Decoder-only (GPT, Claude, Llama, Gemini). Only the decoder stack, with causal-masked self-attention; no cross-attention because there is no separate encoder. Pretrained with next-token prediction. The dominant architecture for general-purpose language models, including instruction-tuned chat assistants.
Encoder-decoder (T5, mBART). Both stacks. Used for translation, summarization, and seq2seq tasks where input and output have a clean separation.
The decoder-only configuration has won most of the recent competition: pretraining is simpler (one objective, plain text), inference is uniform across tasks (everything is text in / text out), and scaling laws have proven especially favorable.
Why Transformers Work
- Constant path length. Every token can interact with every other in \(O(1)\) layers, without the gradient pathology of deep RNNs.
- Massive parallelism. Training computes attention over all positions in one matrix multiplication; full sequence parallelization on GPU/TPU.

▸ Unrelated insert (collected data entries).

-- ==== Sys2Proof/Laws/Exec.lean ====
section
/-! SUPPORT. What the shared operations can do, said once each: the region pre-checks, raising an
execution error, and the cases of every command. -/

namespace Sys2Proof.Machine

@[simp] theorem drawBytes_length (k n : Nat) : (drawBytes k n).length = n := by
  induction n generalizing k with
  | zero => rfl
  | succ n ih => simp [drawBytes, ih]

/-- If a command that reads a source answers a next state, the region was invalid, or its bytes were
read and the command did its work (60_exceptions.md R246). -/
theorem withSource_next {s t : State} {work : List Byte → State}
    (h : s.withSource work = .next t) :
    (¬ s.srcValid ∧ t = s.finish .regionFault) ∨
      (s.srcValid ∧ ∃ src, s.srcBytes = some src ∧ t = work src) := by
  unfold State.withSource at h
  split at h
  · next hv =>
    split at h
    · next src hsrc => cases h; exact .inr ⟨hv, src, hsrc, rfl⟩
    · cases h
  · next hv => cases h; exact .inl ⟨hv, rfl⟩

/-- A command that reads a source does its work when the region is valid and its bytes hold
values. -/
theorem withSource_of_bytes {s : State} {src : List Byte} (work : List Byte → State)
    (hv : s.srcValid) (hs : s.srcBytes = some src) : s.withSource work = .next (work src) := by
  unfold State.withSource
  rw [if_pos hv, hs]

theorem withSource_of_invalid {s : State} (work : List Byte → State) (hv : ¬ s.srcValid) :
    s.withSource work = .next (s.finish .regionFault) := by
  unfold State.withSource
  rw [if_neg hv]

/-- A command that reads a source stops only where a byte of a valid region holds no value. -/
theorem withSource_fault {s : State} {work : List Byte → State} {f : Fault}
    (h : s.withSource work = .fault f) : s.srcValid ∧ s.srcBytes = none := by
  unfold State.withSource at h
  split at h
  · next hv =>
    split at h
    · cases h
    · next hs => exact ⟨hv, hs⟩
  · cases h

theorem withSource_refused {s : State} {work : List Byte → State} {r : Refusal} :
    s.withSource work ≠ .refused r := by
  unfold State.withSource
  split
  · split <;> exact fun h => nomatch h
  · exact fun h => nomatch h

/-- If a command that writes a destination answers a next state, the region was invalid or the
command did its work (60_exceptions.md R246). -/
theorem withDest_next {s t work : State} (h : s.withDest work = .next t) :
    (¬ s.dstValid ∧ t = s.finish .regionFault) ∨ (s.dstValid ∧ t = work) := by
  unfold State.withDest at h
  split at h
  · next hv => cases h; exact .inr ⟨hv, rfl⟩
  · next hv => cases h; exact .inl ⟨hv, rfl⟩

theorem withDest_of_valid {s : State} (work : State) (hv : s.dstValid) :
    s.withDest work = .next work := by
  unfold State.withDest
  rw [if_pos hv]

theorem withDest_of_invalid {s : State} (work : State) (hv : ¬ s.dstValid) :
    s.withDest work = .next (s.finish .regionFault) := by
  unfold State.withDest
  rw [if_neg hv]

/-! ### What raising an execution error writes (60_exceptions.md R250) -/

theorem raise_analyze (s : State) (e : ErrCode) : s.raise .analyze e =
    { s with
      status := s.status.ended e, ft := none, tree := none, crom := none, pbuf := none
      symCount := 0 } := rfl

theorem raise_buildTree (s : State) (e : ErrCode) : s.raise .buildTree e =
    { s with status := s.status.ended e, tree := none, crom := none } := rfl

theorem raise_encode (s : State) (e : ErrCode) : s.raise .encode e =
    { s with status := s.status.ended e, pbuf := none, symCount := 0 } := rfl

theorem raise_pack (s : State) (e : ErrCode) : s.raise .pack e =
    { s with
      status := s.status.ended e, resultLen := 0
      buf := s.buf.writeBytes s.latch.args.dstBase.toNat
        (drawBytes s.draws s.latch.args.dstCap.toNat)
      draws := s.draws + s.latch.args.dstCap.toNat } := rfl

theorem raise_unpack (s : State) (e : ErrCode) : s.raise .unpack e =
    { s with
      status := s.status.ended e, ft := none, tree := none, crom := none, pbuf := none
      payloadOff := 0 } := rfl

theorem raise_decode (s : State) (e : ErrCode) : s.raise .decode e =
    { s with
      status := s.status.ended e, resultLen := 0, symCount := 0
      buf := s.buf.writeBytes s.latch.args.dstBase.toNat
        (drawBytes s.draws s.latch.args.dstCap.toNat)
      draws := s.draws + s.latch.args.dstCap.toNat } := rfl

/-! ### The cases of every command -/

theorem execAnalyze_cases {s t : State} (h : execAnalyze s = .next t) :
    (¬ s.srcValid ∧ t = s.finish .regionFault) ∨
    (s.srcValid ∧ ∃ src, s.srcBytes = some src ∧
      ((∃ e, analyzeSource s.cfg.nMax s.latch.mode src = .raised e ∧
          t = s.sampleMode.raise .analyze e) ∨
       (∃ T n, analyzeSource s.cfg.nMax s.latch.mode src = .done (T, n) ∧
          t = (s.sampleMode.storeAnalysis T n).finish .success))) := by
  rcases withSource_next h with h | ⟨hv, src, hs, rfl⟩
  · exact .inl h
  · refine .inr ⟨hv, src, hs, ?_⟩
    cases hc : analyzeSource s.cfg.nMax s.latch.mode src with
    | raised e => exact .inl ⟨e, rfl, rfl⟩
    | done r => exact .inr ⟨r.1, r.2, rfl, rfl⟩

theorem execBuildTree_cases {s t : State} (h : execBuildTree s = .next t) :
    (s.ft = none ∧ t = s.finish .notReady) ∨
    (∃ T, s.ft = some T ∧
      ((buildTree T = none ∧ t = s.raise .buildTree .emptyInput) ∨
       (∃ r, buildTree T = some r ∧ t = (s.storeTree r).finish .success))) := by
  unfold execBuildTree at h
  split at h
  · next hf => cases h; exact .inl ⟨hf, rfl⟩
  · next T hf =>
    refine .inr ⟨T, hf, ?_⟩
    split at h
    · next hb => cases h; exact .inl ⟨hb, rfl⟩
    · next r hb => cases h; exact .inr ⟨r, hb, rfl⟩

theorem execGenCodes_cases {s t : State} (h : execGenCodes s = .next t) :
    (s.tree = none ∧ t = s.finish .notReady) ∨
    (∃ r, s.tree = some r ∧ t = (s.storeCodes (genCodes r)).finish .success) := by
  unfold execGenCodes at h
  split at h
  · next hf => cases h; exact .inl ⟨hf, rfl⟩
  · next r hf => cases h; exact .inr ⟨r, hf, rfl⟩

theorem execEncode_cases {s t : State} (h : execEncode s = .next t) :
    ((s.ft = none ∨ s.crom = none) ∧ t = s.finish .notReady) ∨
    (∃ T rom, s.ft = some T ∧ s.crom = some rom ∧
      ((¬ s.srcValid ∧ t = s.finish .regionFault) ∨
       (s.srcValid ∧ ∃ src, s.srcBytes = some src ∧
        ((∃ e, encodeSource s.cfg.pbufBits s.status.ftMode T rom src = .raised e ∧
            t = s.raise .encode e) ∨
         (∃ p n, encodeSource s.cfg.pbufBits s.status.ftMode T rom src = .done (p, n) ∧
            t = (s.storePayload p n).finish .success))))) := by
  unfold execEncode at h
  split at h
  · next T rom hT hrom =>
    refine .inr ⟨T, rom, hT, hrom, ?_⟩
    rcases withSource_next h with h | ⟨hv, src, hs, rfl⟩
    · exact .inl h
    · refine .inr ⟨hv, src, hs, ?_⟩
      cases hc : encodeSource s.cfg.pbufBits s.status.ftMode T rom src with
      | raised e => exact .inl ⟨e, rfl, rfl⟩
      | done r => exact .inr ⟨r.1, r.2, rfl, rfl⟩
  · next hno =>
    cases h
    refine .inl ⟨?_, rfl⟩
    cases hT : s.ft with
    | none => exact .inl rfl
    | some T =>
      cases hrom : s.crom with
      | none => exact .inr rfl
      | some rom => exact absurd hrom (hno T rom hT)

theorem execPack_cases {s t : State} (h : execPack s = .next t) :
    ((s.ft = none ∨ s.pbuf = none) ∧ t = s.finish .notReady) ∨
    (∃ T p, s.ft = some T ∧ s.pbuf = some p ∧
      ((¬ s.dstValid ∧ t = s.finish .regionFault) ∨
       (s.dstValid ∧
        ((∃ e, packFrame s.cfg s.status.ftMode T p s.latch.args.dstCap.toNat = .raised e ∧
            t = s.raise .pack e) ∨
         (∃ bs, packFrame s.cfg s.status.ftMode T p s.latch.args.dstCap.toNat = .done bs ∧
            t = (s.storeFrame bs).finish .success))))) := by
  unfold execPack at h
  split at h
  · next T p hT hp =>
    refine .inr ⟨T, p, hT, hp, ?_⟩
    rcases withDest_next h with h | ⟨hv, rfl⟩
    · exact .inl h
    · refine .inr ⟨hv, ?_⟩
      cases hc : packFrame s.cfg s.status.ftMode T p s.latch.args.dstCap.toNat with
      | raised e => exact .inl ⟨e, rfl, rfl⟩
      | done bs => exact .inr ⟨bs, rfl, rfl⟩
  · next hno =>
    cases h
    refine .inl ⟨?_, rfl⟩
    cases hT : s.ft with
    | none => exact .inl rfl
    | some T =>
      cases hp : s.pbuf with
      | none => exact .inr rfl
      | some p => exact absurd hp (hno T p hT)

theorem execUnpack_cases {s t : State} (h : execUnpack s = .next t) :
    (¬ s.srcValid ∧ t = s.finish .regionFault) ∨
    (s.srcValid ∧ ∃ src, s.srcBytes = some src ∧
      ((∃ e, unpackFrame s.cfg s.latch.mode (bitsOf src) = .raised e ∧
          t = s.sampleMode.raise .unpack e) ∨
       (∃ T p, unpackFrame s.cfg s.latch.mode (bitsOf src) = .done (T, p) ∧
          t = (s.sampleMode.storeUnpacked T p ((bitsOf src).length - p.length)).finish
            .success))) := by
  rcases withSource_next h with h | ⟨hv, src, hs, rfl⟩
  · exact .inl h
  · refine .inr ⟨hv, src, hs, ?_⟩
    cases hc : unpackFrame s.cfg s.latch.mode (bitsOf src) with
    | raised e => exact .inl ⟨e, rfl, rfl⟩
    | done r => exact .inr ⟨r.1, r.2, rfl, rfl⟩

theorem execDecode_cases {s t : State} (h : execDecode s = .next t) :
    ((s.ft = none ∨ s.tree = none ∨ s.pbuf = none) ∧ t = s.finish .notReady) ∨
    (∃ T r p, s.ft = some T ∧ s.tree = some r ∧ s.pbuf = some p ∧
      ((¬ s.dstValid ∧ t = s.finish .regionFault) ∨
       (s.dstValid ∧
        ((∃ e, decodePayload s.status.ftMode T s.latch.args.dstCap.toNat r p = .raised e ∧
            t = s.raise .decode e) ∨
         (∃ d, decodePayload s.status.ftMode T s.latch.args.dstCap.toNat r p = .done d ∧
            t = (s.storeDecoded d).finish .success))))) := by
  unfold execDecode at h
  split at h
  · next T r p hT hr hp =>
    refine .inr ⟨T, r, p, hT, hr, hp, ?_⟩
    rcases withDest_next h with h | ⟨hv, rfl⟩
    · exact .inl h
    · refine .inr ⟨hv, ?_⟩
      cases hc : decodePayload s.status.ftMode T s.latch.args.dstCap.toNat r p with
      | raised e => exact .inl ⟨e, rfl, rfl⟩
      | done d => exact .inr ⟨d, rfl, rfl⟩
  · next hno =>
    cases h
    refine .inl ⟨?_, rfl⟩
    cases hT : s.ft with
    | none => exact .inl rfl
    | some T =>
      cases hr : s.tree with
      | none => exact .inr (.inl rfl)
      | some r =>
        cases hp : s.pbuf with
        | none => exact .inr (.inr rfl)
        | some p => exact absurd hp (hno T r p hT hr)

/-- What every command leaves alone, and how it leaves STATUS: the parameters, CTRL, the operand
registers, the latch, the agenda and the host's data are kept, STATUS reports a completion, and HAZ,
BUSERR and LASTOP are kept (10_state.md R40; 60_exceptions.md R241). -/
structure Completed (s t : State) : Prop where
  cfg : t.cfg = s.cfg
  ctrl : t.ctrl = s.ctrl
  operands : t.operands = s.operands
  latch : t.latch = s.latch
  agenda : t.agenda = s.agenda
  hostData : t.hostData = s.hostData
  busy : t.status.busy = false
  done : t.status.done = true
  haz : t.status.haz = s.status.haz
  buserr : t.status.buserr = s.status.buserr
  lastop : t.status.lastop = s.status.lastop

theorem completed_finish (s : State) (e : ErrCode) : Completed s (s.finish e) := by
  constructor <;> rfl

theorem completed_raise (s : State) (i : Instr) (e : ErrCode) : Completed s (s.raise i e) := by
  cases i <;> constructor <;> rfl

theorem completed_sampleMode {s t : State} (h : Completed s.sampleMode t) : Completed s t := by
  obtain ⟨h1, h2, h3, h4, h5, h6, h7, h8, h9, h10, h11⟩ := h
  exact ⟨h1, h2, h3, h4, h5, h6, h7, h8, h9, h10, h11⟩

/-- The frame shared by all seven commands. -/
theorem exec_completed {i : Instr} {s t : State} (h : exec i s = .next t) : Completed s t := by
  cases i with
  | analyze =>
    rcases execAnalyze_cases h with ⟨_, rfl⟩ | ⟨_, _, _, ⟨e, _, rfl⟩ | ⟨T, n, _, rfl⟩⟩
    · exact completed_finish _ _
    · exact completed_sampleMode (completed_raise _ _ _)
    · constructor <;> rfl
  | buildTree =>
    rcases execBuildTree_cases h with ⟨_, rfl⟩ | ⟨_, _, ⟨_, rfl⟩ | ⟨r, _, rfl⟩⟩
    · exact completed_finish _ _
    · exact completed_raise _ _ _
    · constructor <;> rfl
  | genCodes =>
    rcases execGenCodes_cases h with ⟨_, rfl⟩ | ⟨r, _, rfl⟩
    · exact completed_finish _ _
    · constructor <;> rfl
  | encode =>
    rcases execEncode_cases h with
      ⟨_, rfl⟩ | ⟨_, _, _, _, ⟨_, rfl⟩ | ⟨_, _, _, ⟨e, _, rfl⟩ | ⟨p, n, _, rfl⟩⟩⟩
    · exact completed_finish _ _
    · exact completed_finish _ _
    · exact completed_raise _ _ _
    · constructor <;> rfl
  | pack =>
    rcases execPack_cases h with
      ⟨_, rfl⟩ | ⟨_, _, _, _, ⟨_, rfl⟩ | ⟨_, ⟨e, _, rfl⟩ | ⟨bs, _, rfl⟩⟩⟩
    · exact completed_finish _ _
    · exact completed_finish _ _
    · exact completed_raise _ _ _
    · constructor <;> rfl
  | unpack =>
    rcases execUnpack_cases h with ⟨_, rfl⟩ | ⟨_, _, _, ⟨e, _, rfl⟩ | ⟨T, p, _, rfl⟩⟩
    · exact completed_finish _ _
    · exact completed_sampleMode (completed_raise _ _ _)
    · constructor <;> rfl
  | decode =>
    rcases execDecode_cases h with
      ⟨_, rfl⟩ | ⟨_, _, _, _, _, _, ⟨_, rfl⟩ | ⟨_, ⟨e, _, rfl⟩ | ⟨d, _, rfl⟩⟩⟩
    · exact completed_finish _ _
    · exact completed_finish _ _
    · exact completed_raise _ _ _
    · constructor <;> rfl

/-- The completion step ends in a completion (60_exceptions.md R241). -/
theorem completionStep_completed {s t : State} (h : completionStep s = .next t) : Completed s t := by
  unfold completionStep at h
  split at h
  · exact exec_completed h
  · cases h; exact completed_finish _ _

/-- What one step is: the core's turn, a host access or a reset, after the event is taken off the
agenda. -/
theorem step_nil {s : State} (h : s.agenda = []) : step s = coreTurn s := by
  simp [step, nextTransition, h]

theorem step_cons {s : State} {ev : Event} {rest : List Event} (h : s.agenda = ev :: rest) :
    step s = runEvent ev { s with agenda := rest } := by
  simp [step, nextTransition, h]

/-- When the core moves, the step is the completion step. -/
theorem step_of_coreMoves {s : State} {rest : List Event} (h : s.coreMoves rest) :
    step s = completionStep { s with agenda := rest } := by
  obtain ⟨hb, h | ⟨h, rfl⟩⟩ := h
  · rw [step_cons h]
    simp [runEvent, coreTurn, hb]
  · have hs : { s with agenda := [] } = s := by rw [← h]
    rw [step_nil h, hs]
    simp [coreTurn, hb]

end Sys2Proof.Machine
end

- Soft retrieval inductive bias. Self-attention is an excellent match for language, where understanding any one word depends on a learned, dynamic, content-dependent set of others — exactly what attention computes.
- Scalability. Empirical scaling laws (Kaplan et al., Hoffmann et al.) show test loss decreases as a power law in parameters, training data, and compute. There is no apparent saturation up to \(10^{12}\) parameters and \(10^{13}\) tokens. Modern frontier LLMs are decoder-only Transformers near these scales.
Training and Inference Considerations
- Training cost. Dominated by attention’s \(O(n^2 d)\) and the \(4d\)-wide FFN. For long contexts, attention dominates.
- Inference. Autoregressive generation is sequential — one token per step. Each step recomputes attention over the prefix, not the whole sequence; KV caching stores key and value tensors of all previous tokens so each new step costs \(O(n d)\), not \(O(n^2 d)\).
- Long contexts. Quadratic attention is the central scaling pain point. FlashAttention improves the constant factors and memory profile dramatically without changing the algorithm. Sparse, sliding-window, and linear-attention variants change the algorithm, trading exactness for sub-quadratic scaling.
- Mixed precision and quantization. Modern training and inference use fp16/bf16 with selective fp32; inference frequently uses int8 or 4-bit quantization, often with negligible quality loss.
Limitations
- Quadratic attention. Long-context training and inference are expensive and the architecture has no fundamental affordance for very long sequences.
- No structural inductive bias. Transformers are general-purpose to a fault: they have no built-in notion of tree, grid, or graph structure, and learn such structure (when needed) only from data.
- Position encoding fragility. Generalizing to context lengths longer than those seen in training has been a persistent challenge; positional schemes (RoPE, ALiBi) are continually being revised.
- Hallucination, calibration, reasoning. These are characteristic problems of trained Transformers, not architectural ones — but the architecture sets the ceiling on what training can fix.